■ ABOUT THIS TASK:
In the data, extract each line that holds the string "counters".

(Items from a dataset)
Segment Open
@[simp] theorem setPart_powered (s : State) (p : Nat) (x : Partition) : (setPart s p x).powered = s.powered := rfl
@[simp] theorem setPart_keys (s : State) (p : Nat) (x : Partition) : (setPart s p x).keys = s.keys := rfl
@[simp] theorem setPart_measured (s : State) (p : Nat) (x : Partition) : (setPart s p x).measured = s.measured := rfl
@[simp] theorem setPart_package (s : State) (p : Nat) (x : Partition) : (setPart s p x).package = s.package := rfl
@[simp] theorem setPart_tierMiB (s : State) (p : Nat) (x : Partition) : (setPart s p x).tierMiB = s.tierMiB := rfl
@[simp] theorem setPart_mem (s : State) (p : Nat) (x : Partition) : (setPart s p x).mem = s.mem := rfl
@[simp] theorem setPart_bad (s : State) (p : Nat) (x : Partition) : (setPart s p x).bad = s.bad := rfl
@[simp] theorem setPart_mere (s : State) (p : Nat) (x : Partition) : (setPart s p x).mere = s.mere := rfl
@[simp] theorem setPart_strands (s : State) (p : Nat) (x : Partition) : (setPart s p x).strands = s.strands := rfl
@[simp] theorem setPart_skeins (s : State) (p : Nat) (x : Partition) : (setPart s p x).skeins = s.skeins := rfl
@[simp] theorem setPart_launches (s : State) (p : Nat) (x : Partition) : (setPart s p x).launches = s.launches := rfl
@[simp] theorem setPart_nextLaunch (s : State) (p : Nat) (x : Partition) : (setPart s p x).nextLaunch = s.nextLaunch := rfl
@[simp] theorem setPart_launchQueue (s : State) (p : Nat) (x : Partition) : (setPart s p x).launchQueue = s.launchQueue := rfl
@[simp] theorem setPart_sbars (s : State) (p : Nat) (x : Partition) : (setPart s p x).sbars = s.sbars := rfl
@[simp] theorem setPart_cores (s : State) (p : Nat) (x : Partition) : (setPart s p x).cores = s.cores := rfl
@[simp] theorem setPart_counters (s : State) (p : Nat) (x : Partition) : (setPart s p x).counters = s.counters := rfl
@[simp] theorem setPart_regions (s : State) (p : Nat) (x : Partition) : (setPart s p x).regions = s.regions := rfl
@[simp] theorem setPart_grants (s : State) (p : Nat) (x : Partition) : (setPart s p x).grants = s.grants := rfl
@[simp] theorem setPart_refused (s : State) (p : Nat) (x : Partition) : (setPart s p x).refused = s.refused := rfl
@[simp] theorem setPart_tlb (s : State) (p : Nat) (x : Partition) : (setPart s p x).tlb = s.tlb := rfl
@[simp] theorem setPart_l1 (s : State) (p : Nat) (x : Partition) : (setPart s p x).l1 = s.l1 := rfl
@[simp] theorem setPart_icache (s : State) (p : Nat) (x : Partition) : (setPart s p x).icache = s.icache := rfl
@[simp] theorem setPart_flight (s : State) (p : Nat) (x : Partition) : (setPart s p x).flight = s.flight := rfl
@[simp] theorem setPart_copies (s : State) (p : Nat) (x : Partition) : (setPart s p x).copies = s.copies := rfl
@[simp] theorem setPart_triggers (s : State) (p : Nat) (x : Partition) : (setPart s p x).triggers = s.triggers := rfl
@[simp] theorem setPart_parked (s : State) (p : Nat) (x : Partition) : (setPart s p x).parked = s.parked := rfl
@[simp] theorem setPart_domains (s : State) (p : Nat) (x : Partition) : (setPart s p x).domains = s.domains := rfl
@[simp] theorem setPart_transits (s : State) (p : Nat) (x : Partition) : (setPart s p x).transits = s.transits := rfl
@[simp] theorem setPart_applied (s : State) (p : Nat) (x : Partition) : (setPart s p x).applied = s.applied := rfl
@[simp] theorem setPart_seqs (s : State) (p : Nat) (x : Partition) : (setPart s p x).seqs = s.seqs := rfl
@[simp] theorem setPart_heldCredits (s : State) (p : Nat) (x : Partition) : (setPart s p x).heldCredits = s.heldCredits := rfl
@[simp] theorem setPart_refusedCredits (s : State) (p : Nat) (x : Partition) : (setPart s p x).refusedCredits = s.refusedCredits := rfl
@[simp] theorem setPart_debitsDone (s : State) (p : Nat) (x : Partition) : (setPart s p x).debitsDone = s.debitsDone := rfl
@[simp] theorem setPart_slotsAway (s : State) (p : Nat) (x : Partition) : (setPart s p x).slotsAway = s.slotsAway := rfl
@[simp] theorem setPart_orders (s : State) (p : Nat) (x : Partition) : (setPart s p x).orders = s.orders := rfl
@[simp] theorem setPart_colls (s : State) (p : Nat) (x : Partition) : (setPart s p x).colls = s.colls := rfl
@[simp] theorem setPart_collWaits (s : State) (p : Nat) (x : Partition) : (setPart s p x).collWaits = s.collWaits := rfl
@[simp] theorem setPart_fabTags (s : State) (p : Nat) (x : Partition) : (setPart s p x).fabTags = s.fabTags := rfl
@[simp] theorem setPart_heldPkts (s : State) (p : Nat) (x : Partition) : (setPart s p x).heldPkts = s.heldPkts := rfl
@[simp] theorem setPart_fieldFrames (s : State) (p : Nat) (x : Partition) : (setPart s p x).fieldFrames = s.fieldFrames := rfl
@[simp] theorem setPart_moving (s : State) (p : Nat) (x : Partition) : (setPart s p x).moving = s.moving := rfl
@[simp] theorem setPart_atomCount (s : State) (p : Nat) (x : Partition) : (setPart s p x).atomCount = s.atomCount := rfl
@[simp] theorem setPart_movedAgo (s : State) (p : Nat) (x : Partition) : (setPart s p x).movedAgo = s.movedAgo := rfl
@[simp] theorem setPart_homeMoves (s : State) (p : Nat) (x : Partition) : (setPart s p x).homeMoves = s.homeMoves := rfl
@[simp] theorem setPart_atmEpoch (s : State) (p : Nat) (x : Partition) : (setPart s p x).atmEpoch = s.atmEpoch := rfl
@[simp] theorem setPart_atmThresh (s : State) (p : Nat) (x : Partition) : (setPart s p x).atmThresh = s.atmThresh := rfl
@[simp] theorem setPart_atmEn (s : State) (p : Nat) (x : Partition) : (setPart s p x).atmEn = s.atmEn := rfl
@[simp] theorem setPart_atmCnt (s : State) (p : Nat) (x : Partition) : (setPart s p x).atmCnt = s.atmCnt := rfl
@[simp] theorem setPart_homeBase (s : State) (p : Nat) (x : Partition) : (setPart s p x).homeBase = s.homeBase := rfl
@[simp] theorem setPart_io0 (s : State) (p : Nat) (x : Partition) : (setPart s p x).io0 = s.io0 := rfl
@[simp] theorem setPart_io1 (s : State) (p : Nat) (x : Partition) : (setPart s p x).io1 = s.io1 := rfl
@[simp] theorem setPart_evalPending (s : State) (p : Nat) (x : Partition) : (setPart s p x).evalPending = s.evalPending := rfl
@[simp] theorem setPart_replays (s : State) (p : Nat) (x : Partition) : (setPart s p x).replays = s.replays := rfl
@[simp] theorem setPart_health (s : State) (p : Nat) (x : Partition) : (setPart s p x).health = s.health := rfl
@[simp] theorem setPart_evHeld (s : State) (p : Nat) (x : Partition) : (setPart s p x).evHeld = s.evHeld := rfl
@[simp] theorem setPart_portsGone (s : State) (p : Nat) (x : Partition) : (setPart s p x).portsGone = s.portsGone := rfl
@[simp] theorem setPart_lostPkgs (s : State) (p : Nat) (x : Partition) : (setPart s p x).lostPkgs = s.lostPkgs := rfl
@[simp] theorem setPart_hostOut (s : State) (p : Nat) (x : Partition) : (setPart s p x).hostOut = s.hostOut := rfl
@[simp] theorem setPart_fabricOut (s : State) (p : Nat) (x : Partition) : (setPart s p x).fabricOut = s.fabricOut := rfl
@[simp] theorem setPart_badPa (s : State) (p : Nat) (x : Partition) : (setPart s p x).badPa = s.badPa := rfl
@[simp] theorem setPart_bus (s : State) (p : Nat) (x : Partition) : (setPart s p x).bus = s.bus := rfl
@[simp] theorem setPart_cycle (s : State) (p : Nat) (x : Partition) : (setPart s p x).cycle = s.cycle := rfl
@[simp] theorem setPart_ticks (s : State) (p : Nat) (x : Partition) : (setPart s p x).ticks = s.ticks := rfl
@[simp] theorem setPart_seq (s : State) (p : Nat) (x : Partition) : (setPart s p x).seq = s.seq := rfl
@[simp] theorem setPart_upper (s : State) (p : Nat) (x : Partition) : (setPart s p x).upper = s.upper := rfl
@[simp] theorem setPart_cur (s : State) (p : Nat) (x : Partition) : (setPart s p x).cur = s.cur := rfl
@[simp] theorem setPart_agenda (s : State) (p : Nat) (x : Partition) : (setPart s p x).agenda = s.agenda := rfl

@[simp] theorem setCore_powered (s : State) (c : Nat) (x : Core) : (setCore s c x).powered = s.powered := rfl
@[simp] theorem setCore_keys (s : State) (c : Nat) (x : Core) : (setCore s c x).keys = s.keys := rfl
@[simp] theorem setCore_measured (s : State) (c : Nat) (x : Core) : (setCore s c x).measured = s.measured := rfl
@[simp] theorem setCore_package (s : State) (c : Nat) (x : Core) : (setCore s c x).package = s.package := rfl
@[simp] theorem setCore_tierMiB (s : State) (c : Nat) (x : Core) : (setCore s c x).tierMiB = s.tierMiB := rfl
@[simp] theorem setCore_mem (s : State) (c : Nat) (x : Core) : (setCore s c x).mem = s.mem := rfl
@[simp] theorem setCore_bad (s : State) (c : Nat) (x : Core) : (setCore s c x).bad = s.bad := rfl
@[simp] theorem setCore_mere (s : State) (c : Nat) (x : Core) : (setCore s c x).mere = s.mere := rfl
@[simp] theorem setCore_strands (s : State) (c : Nat) (x : Core) : (setCore s c x).strands = s.strands := rfl
@[simp] theorem setCore_skeins (s : State) (c : Nat) (x : Core) : (setCore s c x).skeins = s.skeins := rfl
@[simp] theorem setCore_launches (s : State) (c : Nat) (x : Core) : (setCore s c x).launches = s.launches := rfl
@[simp] theorem setCore_nextLaunch (s : State) (c : Nat) (x : Core) : (setCore s c x).nextLaunch = s.nextLaunch := rfl
@[simp] theorem setCore_launchQueue (s : State) (c : Nat) (x : Core) : (setCore s c x).launchQueue = s.launchQueue := rfl
@[simp] theorem setCore_sbars (s : State) (c : Nat) (x : Core) : (setCore s c x).sbars = s.sbars := rfl
@[simp] theorem setCore_counters (s : State) (c : Nat) (x : Core) : (setCore s c x).counters = s.counters := rfl
@[simp] theorem setCore_regions (s : State) (c : Nat) (x : Core) : (setCore s c x).regions = s.regions := rfl
@[simp] theorem setCore_grants (s : State) (c : Nat) (x : Core) : (setCore s c x).grants = s.grants := rfl
@[simp] theorem setCore_refused (s : State) (c : Nat) (x : Core) : (setCore s c x).refused = s.refused := rfl
@[simp] theorem setCore_tlb (s : State) (c : Nat) (x : Core) : (setCore s c x).tlb = s.tlb := rfl
@[simp] theorem setCore_l1 (s : State) (c : Nat) (x : Core) : (setCore s c x).l1 = s.l1 := rfl
@[simp] theorem setCore_icache (s : State) (c : Nat) (x : Core) : (setCore s c x).icache = s.icache := rfl
@[simp] theorem setCore_flight (s : State) (c : Nat) (x : Core) : (setCore s c x).flight = s.flight := rfl
@[simp] theorem setCore_copies (s : State) (c : Nat) (x : Core) : (setCore s c x).copies = s.copies := rfl
@[simp] theorem setCore_triggers (s : State) (c : Nat) (x : Core) : (setCore s c x).triggers = s.triggers := rfl
@[simp] theorem setCore_parked (s : State) (c : Nat) (x : Core) : (setCore s c x).parked = s.parked := rfl
@[simp] theorem setCore_domains (s : State) (c : Nat) (x : Core) : (setCore s c x).domains = s.domains := rfl
@[simp] theorem setCore_transits (s : State) (c : Nat) (x : Core) : (setCore s c x).transits = s.transits := rfl
@[simp] theorem setCore_applied (s : State) (c : Nat) (x : Core) : (setCore s c x).applied = s.applied := rfl
@[simp] theorem setCore_seqs (s : State) (c : Nat) (x : Core) : (setCore s c x).seqs = s.seqs := rfl
@[simp] theorem setCore_heldCredits (s : State) (c : Nat) (x : Core) : (setCore s c x).heldCredits = s.heldCredits := rfl
@[simp] theorem setCore_refusedCredits (s : State) (c : Nat) (x : Core) : (setCore s c x).refusedCredits = s.refusedCredits := rfl
@[simp] theorem setCore_debitsDone (s : State) (c : Nat) (x : Core) : (setCore s c x).debitsDone = s.debitsDone := rfl
@[simp] theorem setCore_slotsAway (s : State) (c : Nat) (x : Core) : (setCore s c x).slotsAway = s.slotsAway := rfl
@[simp] theorem setCore_orders (s : State) (c : Nat) (x : Core) : (setCore s c x).orders = s.orders := rfl
@[simp] theorem setCore_colls (s : State) (c : Nat) (x : Core) : (setCore s c x).colls = s.colls := rfl
@[simp] theorem setCore_collWaits (s : State) (c : Nat) (x : Core) : (setCore s c x).collWaits = s.collWaits := rfl
@[simp] theorem setCore_fabTags (s : State) (c : Nat) (x : Core) : (setCore s c x).fabTags = s.fabTags := rfl
@[simp] theorem setCore_heldPkts (s : State) (c : Nat) (x : Core) : (setCore s c x).heldPkts = s.heldPkts := rfl
@[simp] theorem setCore_fieldFrames (s : State) (c : Nat) (x : Core) : (setCore s c x).fieldFrames = s.fieldFrames := rfl
@[simp] theorem setCore_moving (s : State) (c : Nat) (x : Core) : (setCore s c x).moving = s.moving := rfl
@[simp] theorem setCore_atomCount (s : State) (c : Nat) (x : Core) : (setCore s c x).atomCount = s.atomCount := rfl
@[simp] theorem setCore_movedAgo (s : State) (c : Nat) (x : Core) : (setCore s c x).movedAgo = s.movedAgo := rfl
@[simp] theorem setCore_homeMoves (s : State) (c : Nat) (x : Core) : (setCore s c x).homeMoves = s.homeMoves := rfl
@[simp] theorem setCore_atmEpoch (s : State) (c : Nat) (x : Core) : (setCore s c x).atmEpoch = s.atmEpoch := rfl
@[simp] theorem setCore_atmThresh (s : State) (c : Nat) (x : Core) : (setCore s c x).atmThresh = s.atmThresh := rfl
@[simp] theorem setCore_atmEn (s : State) (c : Nat) (x : Core) : (setCore s c x).atmEn = s.atmEn := rfl
@[simp] theorem setCore_atmCnt (s : State) (c : Nat) (x : Core) : (setCore s c x).atmCnt = s.atmCnt := rfl
@[simp] theorem setCore_homeBase (s : State) (c : Nat) (x : Core) : (setCore s c x).homeBase = s.homeBase := rfl
@[simp] theorem setCore_io0 (s : State) (c : Nat) (x : Core) : (setCore s c x).io0 = s.io0 := rfl
@[simp] theorem setCore_io1 (s : State) (c : Nat) (x : Core) : (setCore s c x).io1 = s.io1 := rfl
@[simp] theorem setCore_parts (s : State) (c : Nat) (x : Core) : (setCore s c x).parts = s.parts := rfl
@[simp] theorem setCore_evalPending (s : State) (c : Nat) (x : Core) : (setCore s c x).evalPending = s.evalPending := rfl
@[simp] theorem setCore_replays (s : State) (c : Nat) (x : Core) : (setCore s c x).replays = s.replays := rfl
@[simp] theorem setCore_health (s : State) (c : Nat) (x : Core) : (setCore s c x).health = s.health := rfl
@[simp] theorem setCore_evHeld (s : State) (c : Nat) (x : Core) : (setCore s c x).evHeld = s.evHeld := rfl
@[simp] theorem setCore_portsGone (s : State) (c : Nat) (x : Core) : (setCore s c x).portsGone = s.portsGone := rfl
@[simp] theorem setCore_lostPkgs (s : State) (c : Nat) (x : Core) : (setCore s c x).lostPkgs = s.lostPkgs := rfl
@[simp] theorem setCore_hostOut (s : State) (c : Nat) (x : Core) : (setCore s c x).hostOut = s.hostOut := rfl
@[simp] theorem setCore_fabricOut (s : State) (c : Nat) (x : Core) : (setCore s c x).fabricOut = s.fabricOut := rfl
@[simp] theorem setCore_badPa (s : State) (c : Nat) (x : Core) : (setCore s c x).badPa = s.badPa := rfl
@[simp] theorem setCore_bus (s : State) (c : Nat) (x : Core) : (setCore s c x).bus = s.bus := rfl
@[simp] theorem setCore_cycle (s : State) (c : Nat) (x : Core) : (setCore s c x).cycle = s.cycle := rfl
@[simp] theorem setCore_ticks (s : State) (c : Nat) (x : Core) : (setCore s c x).ticks = s.ticks := rfl
@[simp] theorem setCore_seq (s : State) (c : Nat) (x : Core) : (setCore s c x).seq = s.seq := rfl
@[simp] theorem setCore_upper (s : State) (c : Nat) (x : Core) : (setCore s c x).upper = s.upper := rfl
@[simp] theorem setCore_cur (s : State) (c : Nat) (x : Core) : (setCore s c x).cur = s.cur := rfl
@[simp] theorem setCore_agenda (s : State) (c : Nat) (x : Core) : (setCore s c x).agenda = s.agenda := rfl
Segment Closed
■ COMPLETED EXERCISE:
@[simp] theorem setPart_counters (s : State) (p : Nat) (x : Partition) : (setPart s p x).counters = s.counters := rfl
@[simp] theorem setCore_counters (s : State) (c : Nat) (x : Core) : (setCore s c x).counters = s.counters := rfl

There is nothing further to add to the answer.